*Work request:*
Look for the word "execSiltCheckpoint" in the data below, and copy every line that holds it.

(Record extracts)

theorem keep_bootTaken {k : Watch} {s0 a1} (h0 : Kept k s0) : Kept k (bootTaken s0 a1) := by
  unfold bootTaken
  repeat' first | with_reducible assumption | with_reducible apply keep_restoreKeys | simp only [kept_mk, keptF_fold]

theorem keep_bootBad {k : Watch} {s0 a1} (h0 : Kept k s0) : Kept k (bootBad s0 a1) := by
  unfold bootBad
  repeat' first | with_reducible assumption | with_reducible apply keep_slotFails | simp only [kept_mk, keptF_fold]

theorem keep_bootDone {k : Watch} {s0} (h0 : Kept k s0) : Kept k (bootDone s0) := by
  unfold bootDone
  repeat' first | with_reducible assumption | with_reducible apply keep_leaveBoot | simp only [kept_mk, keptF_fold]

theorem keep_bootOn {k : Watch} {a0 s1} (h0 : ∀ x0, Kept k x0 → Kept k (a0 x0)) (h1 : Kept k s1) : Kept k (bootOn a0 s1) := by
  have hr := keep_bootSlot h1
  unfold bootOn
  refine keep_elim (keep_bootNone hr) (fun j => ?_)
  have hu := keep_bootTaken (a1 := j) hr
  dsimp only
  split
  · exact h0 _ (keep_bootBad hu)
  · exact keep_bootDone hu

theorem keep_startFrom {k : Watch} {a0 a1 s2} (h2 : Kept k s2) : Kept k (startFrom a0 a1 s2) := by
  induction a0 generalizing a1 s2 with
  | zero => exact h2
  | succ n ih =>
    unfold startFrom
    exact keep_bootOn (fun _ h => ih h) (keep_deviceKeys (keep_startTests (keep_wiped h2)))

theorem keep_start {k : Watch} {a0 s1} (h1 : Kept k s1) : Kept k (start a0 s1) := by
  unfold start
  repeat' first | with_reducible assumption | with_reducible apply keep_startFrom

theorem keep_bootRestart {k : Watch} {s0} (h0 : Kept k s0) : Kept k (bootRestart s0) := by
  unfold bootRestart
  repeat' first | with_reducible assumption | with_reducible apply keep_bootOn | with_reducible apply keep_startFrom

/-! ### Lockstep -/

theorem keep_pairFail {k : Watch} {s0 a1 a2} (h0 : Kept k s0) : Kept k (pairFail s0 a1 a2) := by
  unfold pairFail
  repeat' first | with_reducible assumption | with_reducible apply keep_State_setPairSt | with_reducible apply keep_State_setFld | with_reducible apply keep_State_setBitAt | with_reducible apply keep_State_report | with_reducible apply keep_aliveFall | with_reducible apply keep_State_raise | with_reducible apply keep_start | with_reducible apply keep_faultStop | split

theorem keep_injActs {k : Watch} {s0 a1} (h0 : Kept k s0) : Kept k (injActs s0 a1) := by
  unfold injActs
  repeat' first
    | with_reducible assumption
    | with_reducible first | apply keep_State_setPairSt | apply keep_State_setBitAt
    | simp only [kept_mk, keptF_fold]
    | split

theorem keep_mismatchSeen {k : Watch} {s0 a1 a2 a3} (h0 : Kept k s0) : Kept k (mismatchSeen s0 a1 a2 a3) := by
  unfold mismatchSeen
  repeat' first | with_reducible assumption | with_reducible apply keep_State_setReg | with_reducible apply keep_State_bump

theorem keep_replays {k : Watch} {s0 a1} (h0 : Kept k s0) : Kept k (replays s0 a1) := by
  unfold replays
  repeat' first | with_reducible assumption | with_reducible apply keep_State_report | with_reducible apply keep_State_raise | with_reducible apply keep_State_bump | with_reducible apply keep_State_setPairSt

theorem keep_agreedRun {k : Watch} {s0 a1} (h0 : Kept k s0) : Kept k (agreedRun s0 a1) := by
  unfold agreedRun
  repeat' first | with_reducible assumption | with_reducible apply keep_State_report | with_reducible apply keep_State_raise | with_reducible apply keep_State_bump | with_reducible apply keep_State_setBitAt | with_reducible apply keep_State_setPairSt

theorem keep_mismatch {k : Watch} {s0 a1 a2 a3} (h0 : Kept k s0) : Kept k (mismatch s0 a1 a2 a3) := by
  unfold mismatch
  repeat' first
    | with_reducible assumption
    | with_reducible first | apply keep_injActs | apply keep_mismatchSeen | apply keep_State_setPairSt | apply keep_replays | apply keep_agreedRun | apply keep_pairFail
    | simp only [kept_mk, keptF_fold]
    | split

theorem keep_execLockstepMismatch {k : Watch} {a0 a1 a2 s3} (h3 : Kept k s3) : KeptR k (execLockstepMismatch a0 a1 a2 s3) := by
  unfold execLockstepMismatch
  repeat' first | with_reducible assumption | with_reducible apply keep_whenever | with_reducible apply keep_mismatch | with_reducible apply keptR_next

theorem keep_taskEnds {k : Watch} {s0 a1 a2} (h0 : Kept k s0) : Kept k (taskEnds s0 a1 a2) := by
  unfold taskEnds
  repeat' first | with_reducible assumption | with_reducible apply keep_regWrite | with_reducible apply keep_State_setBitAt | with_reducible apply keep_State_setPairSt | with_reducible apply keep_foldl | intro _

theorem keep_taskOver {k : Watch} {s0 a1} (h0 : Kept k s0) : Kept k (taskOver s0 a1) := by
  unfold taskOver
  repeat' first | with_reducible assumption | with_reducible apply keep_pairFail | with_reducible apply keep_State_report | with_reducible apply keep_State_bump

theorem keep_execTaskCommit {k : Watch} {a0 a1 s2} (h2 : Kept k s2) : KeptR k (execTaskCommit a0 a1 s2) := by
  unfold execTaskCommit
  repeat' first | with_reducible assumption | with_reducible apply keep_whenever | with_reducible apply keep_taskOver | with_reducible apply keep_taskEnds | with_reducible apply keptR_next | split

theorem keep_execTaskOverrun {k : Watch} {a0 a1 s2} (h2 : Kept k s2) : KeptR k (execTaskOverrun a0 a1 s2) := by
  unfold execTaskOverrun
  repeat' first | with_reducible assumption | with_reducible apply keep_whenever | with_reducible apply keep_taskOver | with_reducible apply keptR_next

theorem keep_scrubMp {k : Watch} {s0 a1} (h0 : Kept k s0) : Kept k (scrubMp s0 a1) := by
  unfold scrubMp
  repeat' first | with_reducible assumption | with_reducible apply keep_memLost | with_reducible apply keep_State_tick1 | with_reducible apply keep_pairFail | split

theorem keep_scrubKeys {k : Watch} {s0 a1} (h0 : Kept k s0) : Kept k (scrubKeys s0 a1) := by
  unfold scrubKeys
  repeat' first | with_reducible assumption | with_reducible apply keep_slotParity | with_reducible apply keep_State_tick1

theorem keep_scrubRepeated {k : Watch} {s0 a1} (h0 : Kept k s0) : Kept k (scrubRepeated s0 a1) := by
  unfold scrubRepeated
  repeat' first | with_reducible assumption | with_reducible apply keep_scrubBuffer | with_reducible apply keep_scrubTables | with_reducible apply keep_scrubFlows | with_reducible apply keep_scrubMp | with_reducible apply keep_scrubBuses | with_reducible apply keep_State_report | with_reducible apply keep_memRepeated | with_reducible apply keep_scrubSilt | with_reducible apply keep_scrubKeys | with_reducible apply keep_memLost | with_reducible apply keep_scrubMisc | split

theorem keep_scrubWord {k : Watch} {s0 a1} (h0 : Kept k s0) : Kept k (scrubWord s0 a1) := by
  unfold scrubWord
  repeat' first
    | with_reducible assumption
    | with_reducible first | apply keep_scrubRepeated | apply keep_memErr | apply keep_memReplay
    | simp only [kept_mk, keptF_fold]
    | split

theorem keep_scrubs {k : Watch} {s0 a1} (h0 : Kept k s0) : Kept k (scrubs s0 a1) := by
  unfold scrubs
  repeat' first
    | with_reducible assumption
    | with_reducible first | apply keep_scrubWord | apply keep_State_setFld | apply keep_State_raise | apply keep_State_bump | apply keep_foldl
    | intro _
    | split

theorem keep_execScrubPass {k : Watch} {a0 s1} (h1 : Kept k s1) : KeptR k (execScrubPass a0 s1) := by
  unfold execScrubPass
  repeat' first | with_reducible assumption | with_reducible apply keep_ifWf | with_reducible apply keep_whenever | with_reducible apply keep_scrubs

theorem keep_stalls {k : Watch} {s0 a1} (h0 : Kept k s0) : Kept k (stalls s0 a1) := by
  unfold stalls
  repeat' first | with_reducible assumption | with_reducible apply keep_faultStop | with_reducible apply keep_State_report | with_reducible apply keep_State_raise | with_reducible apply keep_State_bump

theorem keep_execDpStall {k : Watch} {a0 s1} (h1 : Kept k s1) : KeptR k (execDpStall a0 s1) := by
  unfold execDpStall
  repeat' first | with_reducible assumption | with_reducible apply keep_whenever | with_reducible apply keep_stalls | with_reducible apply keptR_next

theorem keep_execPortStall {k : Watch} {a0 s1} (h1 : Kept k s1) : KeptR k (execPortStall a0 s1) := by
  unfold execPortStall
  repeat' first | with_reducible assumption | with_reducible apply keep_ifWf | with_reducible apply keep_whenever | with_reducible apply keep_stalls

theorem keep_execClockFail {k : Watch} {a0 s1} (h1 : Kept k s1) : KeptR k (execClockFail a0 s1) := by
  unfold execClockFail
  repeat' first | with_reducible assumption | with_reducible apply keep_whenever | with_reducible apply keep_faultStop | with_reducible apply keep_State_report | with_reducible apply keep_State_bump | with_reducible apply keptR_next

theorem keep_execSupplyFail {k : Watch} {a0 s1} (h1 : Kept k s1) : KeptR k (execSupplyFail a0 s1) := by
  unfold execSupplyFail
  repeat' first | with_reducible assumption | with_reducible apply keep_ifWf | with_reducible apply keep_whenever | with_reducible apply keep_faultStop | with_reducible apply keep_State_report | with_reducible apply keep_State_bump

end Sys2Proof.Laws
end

(End Record extracts)
(Record extracts)

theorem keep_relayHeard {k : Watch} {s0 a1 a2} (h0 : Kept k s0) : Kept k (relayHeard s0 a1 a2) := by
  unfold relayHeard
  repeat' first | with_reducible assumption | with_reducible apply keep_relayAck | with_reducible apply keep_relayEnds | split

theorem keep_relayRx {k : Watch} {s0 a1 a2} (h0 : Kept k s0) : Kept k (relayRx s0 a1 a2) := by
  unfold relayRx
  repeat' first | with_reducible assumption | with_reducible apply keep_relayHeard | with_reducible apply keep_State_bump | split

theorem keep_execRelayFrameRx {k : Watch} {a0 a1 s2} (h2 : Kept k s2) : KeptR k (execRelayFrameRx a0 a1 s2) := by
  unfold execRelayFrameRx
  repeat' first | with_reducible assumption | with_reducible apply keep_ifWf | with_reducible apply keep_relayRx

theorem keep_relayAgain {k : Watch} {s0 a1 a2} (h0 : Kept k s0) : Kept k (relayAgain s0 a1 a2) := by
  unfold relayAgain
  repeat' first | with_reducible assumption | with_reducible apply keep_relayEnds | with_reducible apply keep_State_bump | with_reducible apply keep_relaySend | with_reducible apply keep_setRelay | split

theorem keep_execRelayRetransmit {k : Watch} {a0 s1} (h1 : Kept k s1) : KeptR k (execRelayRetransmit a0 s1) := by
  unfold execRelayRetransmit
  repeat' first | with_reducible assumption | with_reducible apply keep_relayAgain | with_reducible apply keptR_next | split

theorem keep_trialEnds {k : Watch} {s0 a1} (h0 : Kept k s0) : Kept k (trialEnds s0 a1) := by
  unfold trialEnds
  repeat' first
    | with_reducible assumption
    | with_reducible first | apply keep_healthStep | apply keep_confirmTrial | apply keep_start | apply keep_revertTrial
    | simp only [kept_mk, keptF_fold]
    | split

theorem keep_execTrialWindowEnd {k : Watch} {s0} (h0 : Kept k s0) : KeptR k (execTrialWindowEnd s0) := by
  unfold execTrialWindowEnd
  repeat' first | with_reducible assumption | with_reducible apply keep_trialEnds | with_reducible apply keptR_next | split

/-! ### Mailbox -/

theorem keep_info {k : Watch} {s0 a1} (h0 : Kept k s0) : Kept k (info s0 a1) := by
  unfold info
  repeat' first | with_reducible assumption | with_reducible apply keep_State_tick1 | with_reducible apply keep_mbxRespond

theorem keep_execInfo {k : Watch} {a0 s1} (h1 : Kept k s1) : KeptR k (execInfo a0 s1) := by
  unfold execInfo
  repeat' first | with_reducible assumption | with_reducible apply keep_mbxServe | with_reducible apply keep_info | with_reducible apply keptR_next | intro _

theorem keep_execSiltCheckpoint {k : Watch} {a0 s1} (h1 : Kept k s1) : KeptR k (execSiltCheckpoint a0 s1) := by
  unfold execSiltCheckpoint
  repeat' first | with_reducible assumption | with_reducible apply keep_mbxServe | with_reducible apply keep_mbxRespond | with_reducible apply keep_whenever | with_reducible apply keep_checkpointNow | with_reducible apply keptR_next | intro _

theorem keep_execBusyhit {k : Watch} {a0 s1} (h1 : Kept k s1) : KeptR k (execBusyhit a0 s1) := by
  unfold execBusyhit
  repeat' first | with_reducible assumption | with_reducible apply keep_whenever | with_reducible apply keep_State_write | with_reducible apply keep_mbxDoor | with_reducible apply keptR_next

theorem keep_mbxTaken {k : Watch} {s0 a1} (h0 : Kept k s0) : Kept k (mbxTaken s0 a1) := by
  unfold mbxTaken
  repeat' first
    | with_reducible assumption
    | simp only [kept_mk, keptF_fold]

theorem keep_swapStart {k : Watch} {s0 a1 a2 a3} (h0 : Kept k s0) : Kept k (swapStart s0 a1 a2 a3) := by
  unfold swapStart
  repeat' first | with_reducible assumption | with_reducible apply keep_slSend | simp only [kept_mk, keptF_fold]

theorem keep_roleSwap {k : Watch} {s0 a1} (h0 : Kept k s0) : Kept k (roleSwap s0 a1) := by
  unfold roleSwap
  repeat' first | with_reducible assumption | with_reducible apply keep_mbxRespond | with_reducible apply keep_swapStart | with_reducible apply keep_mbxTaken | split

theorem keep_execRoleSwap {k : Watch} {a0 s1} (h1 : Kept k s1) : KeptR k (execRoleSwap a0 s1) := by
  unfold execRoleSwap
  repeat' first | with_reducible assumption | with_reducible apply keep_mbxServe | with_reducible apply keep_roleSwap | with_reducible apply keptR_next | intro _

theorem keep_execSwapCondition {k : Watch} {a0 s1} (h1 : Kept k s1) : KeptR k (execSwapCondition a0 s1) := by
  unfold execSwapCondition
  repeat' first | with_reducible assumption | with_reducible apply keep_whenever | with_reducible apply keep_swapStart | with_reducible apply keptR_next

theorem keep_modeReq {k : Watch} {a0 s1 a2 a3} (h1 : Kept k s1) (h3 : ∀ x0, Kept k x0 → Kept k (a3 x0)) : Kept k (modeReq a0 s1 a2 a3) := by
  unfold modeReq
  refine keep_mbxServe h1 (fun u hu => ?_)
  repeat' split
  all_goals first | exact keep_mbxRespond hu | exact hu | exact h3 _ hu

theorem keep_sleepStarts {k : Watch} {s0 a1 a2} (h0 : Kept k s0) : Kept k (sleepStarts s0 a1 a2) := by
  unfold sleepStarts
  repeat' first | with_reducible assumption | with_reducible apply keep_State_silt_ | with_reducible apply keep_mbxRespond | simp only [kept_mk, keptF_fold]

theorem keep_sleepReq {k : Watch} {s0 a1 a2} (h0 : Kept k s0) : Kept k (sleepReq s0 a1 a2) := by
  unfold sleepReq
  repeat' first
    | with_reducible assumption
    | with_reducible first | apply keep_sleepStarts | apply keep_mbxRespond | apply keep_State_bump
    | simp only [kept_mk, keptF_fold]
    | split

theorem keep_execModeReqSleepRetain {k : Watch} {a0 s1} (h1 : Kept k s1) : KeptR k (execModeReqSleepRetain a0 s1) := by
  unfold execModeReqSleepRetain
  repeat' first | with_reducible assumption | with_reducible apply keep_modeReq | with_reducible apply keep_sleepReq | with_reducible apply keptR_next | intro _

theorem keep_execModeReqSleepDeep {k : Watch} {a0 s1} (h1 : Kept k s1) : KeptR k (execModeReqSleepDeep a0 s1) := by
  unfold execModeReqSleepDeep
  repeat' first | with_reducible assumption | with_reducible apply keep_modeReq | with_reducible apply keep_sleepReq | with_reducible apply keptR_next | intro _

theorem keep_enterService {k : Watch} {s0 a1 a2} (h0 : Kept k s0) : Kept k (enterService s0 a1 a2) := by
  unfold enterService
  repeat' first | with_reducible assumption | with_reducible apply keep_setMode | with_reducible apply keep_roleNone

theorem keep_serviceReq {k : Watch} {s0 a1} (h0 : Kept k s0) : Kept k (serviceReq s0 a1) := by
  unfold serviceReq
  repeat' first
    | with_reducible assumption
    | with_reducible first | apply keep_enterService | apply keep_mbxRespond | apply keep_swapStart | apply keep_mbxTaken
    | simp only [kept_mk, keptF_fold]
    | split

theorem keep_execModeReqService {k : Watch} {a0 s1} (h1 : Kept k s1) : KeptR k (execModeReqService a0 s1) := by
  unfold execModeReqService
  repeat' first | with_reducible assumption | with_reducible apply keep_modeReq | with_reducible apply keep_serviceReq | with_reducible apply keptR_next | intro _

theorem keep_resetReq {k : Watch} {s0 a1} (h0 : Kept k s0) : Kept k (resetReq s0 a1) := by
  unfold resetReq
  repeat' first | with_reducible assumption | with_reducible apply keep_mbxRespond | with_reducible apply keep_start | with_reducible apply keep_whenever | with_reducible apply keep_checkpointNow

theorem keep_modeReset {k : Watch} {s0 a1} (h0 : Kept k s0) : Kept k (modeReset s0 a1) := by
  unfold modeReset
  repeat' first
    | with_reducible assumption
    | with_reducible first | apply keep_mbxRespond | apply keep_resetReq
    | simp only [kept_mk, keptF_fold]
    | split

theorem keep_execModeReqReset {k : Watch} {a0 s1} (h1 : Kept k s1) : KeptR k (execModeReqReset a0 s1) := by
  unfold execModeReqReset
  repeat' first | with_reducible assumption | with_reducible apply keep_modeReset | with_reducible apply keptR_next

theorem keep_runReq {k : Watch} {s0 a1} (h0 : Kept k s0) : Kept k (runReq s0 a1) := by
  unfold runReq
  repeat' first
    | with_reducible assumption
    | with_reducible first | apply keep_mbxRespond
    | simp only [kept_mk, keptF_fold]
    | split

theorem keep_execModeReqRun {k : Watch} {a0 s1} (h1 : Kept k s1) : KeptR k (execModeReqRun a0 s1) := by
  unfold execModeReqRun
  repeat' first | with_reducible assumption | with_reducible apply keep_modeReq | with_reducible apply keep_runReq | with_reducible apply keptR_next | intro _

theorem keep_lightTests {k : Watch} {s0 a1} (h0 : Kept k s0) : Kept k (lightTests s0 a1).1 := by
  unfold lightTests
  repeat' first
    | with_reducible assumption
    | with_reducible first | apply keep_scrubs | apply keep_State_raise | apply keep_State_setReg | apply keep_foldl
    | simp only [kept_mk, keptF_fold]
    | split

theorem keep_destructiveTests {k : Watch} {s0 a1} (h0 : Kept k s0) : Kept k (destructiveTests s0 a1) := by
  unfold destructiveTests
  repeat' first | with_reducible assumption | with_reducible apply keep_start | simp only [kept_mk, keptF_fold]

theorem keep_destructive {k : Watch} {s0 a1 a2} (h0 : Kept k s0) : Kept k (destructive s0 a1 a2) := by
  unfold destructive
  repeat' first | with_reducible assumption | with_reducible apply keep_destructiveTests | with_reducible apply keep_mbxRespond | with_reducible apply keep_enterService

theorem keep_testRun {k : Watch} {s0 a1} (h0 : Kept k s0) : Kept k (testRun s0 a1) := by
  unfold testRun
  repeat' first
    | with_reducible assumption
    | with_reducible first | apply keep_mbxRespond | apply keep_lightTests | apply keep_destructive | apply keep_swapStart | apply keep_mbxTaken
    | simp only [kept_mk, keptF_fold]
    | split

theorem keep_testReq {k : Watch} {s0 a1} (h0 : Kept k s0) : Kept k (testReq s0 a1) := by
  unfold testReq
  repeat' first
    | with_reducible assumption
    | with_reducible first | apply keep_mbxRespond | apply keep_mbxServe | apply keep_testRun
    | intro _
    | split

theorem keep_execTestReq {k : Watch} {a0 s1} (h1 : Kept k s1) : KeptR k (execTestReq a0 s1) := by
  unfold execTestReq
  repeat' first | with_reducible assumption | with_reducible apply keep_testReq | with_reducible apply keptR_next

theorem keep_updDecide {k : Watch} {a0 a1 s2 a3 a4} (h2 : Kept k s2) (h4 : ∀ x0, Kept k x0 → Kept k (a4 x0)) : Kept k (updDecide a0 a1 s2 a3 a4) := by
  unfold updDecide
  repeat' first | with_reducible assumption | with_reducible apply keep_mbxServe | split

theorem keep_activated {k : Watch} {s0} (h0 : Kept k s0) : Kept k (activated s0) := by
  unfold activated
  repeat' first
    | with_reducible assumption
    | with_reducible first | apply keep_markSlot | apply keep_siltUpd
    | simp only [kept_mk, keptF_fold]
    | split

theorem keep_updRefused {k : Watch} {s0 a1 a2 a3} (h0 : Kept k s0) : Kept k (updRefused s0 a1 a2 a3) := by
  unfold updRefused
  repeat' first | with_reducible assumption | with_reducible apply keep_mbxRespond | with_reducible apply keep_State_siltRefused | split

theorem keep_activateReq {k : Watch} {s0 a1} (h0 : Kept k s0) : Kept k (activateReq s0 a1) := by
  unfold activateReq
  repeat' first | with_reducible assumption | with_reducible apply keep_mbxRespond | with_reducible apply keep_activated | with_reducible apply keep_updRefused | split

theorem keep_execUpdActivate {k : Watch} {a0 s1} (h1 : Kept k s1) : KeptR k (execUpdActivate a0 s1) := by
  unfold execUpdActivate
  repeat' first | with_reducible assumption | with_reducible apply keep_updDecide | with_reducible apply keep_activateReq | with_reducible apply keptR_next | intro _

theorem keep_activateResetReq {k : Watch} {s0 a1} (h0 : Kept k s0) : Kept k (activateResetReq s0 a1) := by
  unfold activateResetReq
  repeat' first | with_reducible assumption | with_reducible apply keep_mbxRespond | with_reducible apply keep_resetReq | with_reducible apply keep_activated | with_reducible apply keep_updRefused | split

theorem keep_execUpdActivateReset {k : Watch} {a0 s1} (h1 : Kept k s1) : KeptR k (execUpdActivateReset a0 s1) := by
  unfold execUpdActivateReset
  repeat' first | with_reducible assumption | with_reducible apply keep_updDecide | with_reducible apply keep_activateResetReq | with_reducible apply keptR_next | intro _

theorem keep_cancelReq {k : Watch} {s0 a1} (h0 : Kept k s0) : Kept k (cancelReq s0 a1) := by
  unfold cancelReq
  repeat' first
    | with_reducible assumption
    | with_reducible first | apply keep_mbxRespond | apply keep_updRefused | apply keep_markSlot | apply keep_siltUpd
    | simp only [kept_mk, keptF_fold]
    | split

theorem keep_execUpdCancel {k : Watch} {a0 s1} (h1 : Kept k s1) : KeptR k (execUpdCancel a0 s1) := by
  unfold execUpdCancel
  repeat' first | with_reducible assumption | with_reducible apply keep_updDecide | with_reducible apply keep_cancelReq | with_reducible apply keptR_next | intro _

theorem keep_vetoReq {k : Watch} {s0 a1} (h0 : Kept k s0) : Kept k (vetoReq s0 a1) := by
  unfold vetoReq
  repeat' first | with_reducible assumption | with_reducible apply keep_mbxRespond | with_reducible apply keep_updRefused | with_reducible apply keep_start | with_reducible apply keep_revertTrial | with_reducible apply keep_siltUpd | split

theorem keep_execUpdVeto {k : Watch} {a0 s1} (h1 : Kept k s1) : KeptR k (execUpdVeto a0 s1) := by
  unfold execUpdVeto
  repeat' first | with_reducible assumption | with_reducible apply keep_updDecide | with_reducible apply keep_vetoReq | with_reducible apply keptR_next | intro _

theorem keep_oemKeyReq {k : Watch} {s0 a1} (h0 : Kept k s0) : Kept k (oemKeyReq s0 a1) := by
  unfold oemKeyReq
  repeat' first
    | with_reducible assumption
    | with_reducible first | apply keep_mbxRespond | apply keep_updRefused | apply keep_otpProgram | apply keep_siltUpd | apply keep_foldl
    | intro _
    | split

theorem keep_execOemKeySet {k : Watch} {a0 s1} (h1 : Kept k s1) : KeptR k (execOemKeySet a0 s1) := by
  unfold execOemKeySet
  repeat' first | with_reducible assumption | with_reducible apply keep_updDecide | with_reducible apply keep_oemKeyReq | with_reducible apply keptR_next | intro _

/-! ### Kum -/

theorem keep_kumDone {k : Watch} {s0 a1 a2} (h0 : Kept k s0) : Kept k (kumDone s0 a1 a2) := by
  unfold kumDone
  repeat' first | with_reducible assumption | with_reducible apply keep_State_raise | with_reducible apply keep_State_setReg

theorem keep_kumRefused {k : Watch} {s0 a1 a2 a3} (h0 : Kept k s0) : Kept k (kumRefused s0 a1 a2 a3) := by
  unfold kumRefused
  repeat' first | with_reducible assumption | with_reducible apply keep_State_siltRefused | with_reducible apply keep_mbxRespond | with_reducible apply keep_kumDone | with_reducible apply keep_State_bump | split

(End Record extracts)

*Output of the exercise:*
theorem keep_execSiltCheckpoint {k : Watch} {a0 s1} (h1 : Kept k s1) : KeptR k (execSiltCheckpoint a0 s1) := by
  unfold execSiltCheckpoint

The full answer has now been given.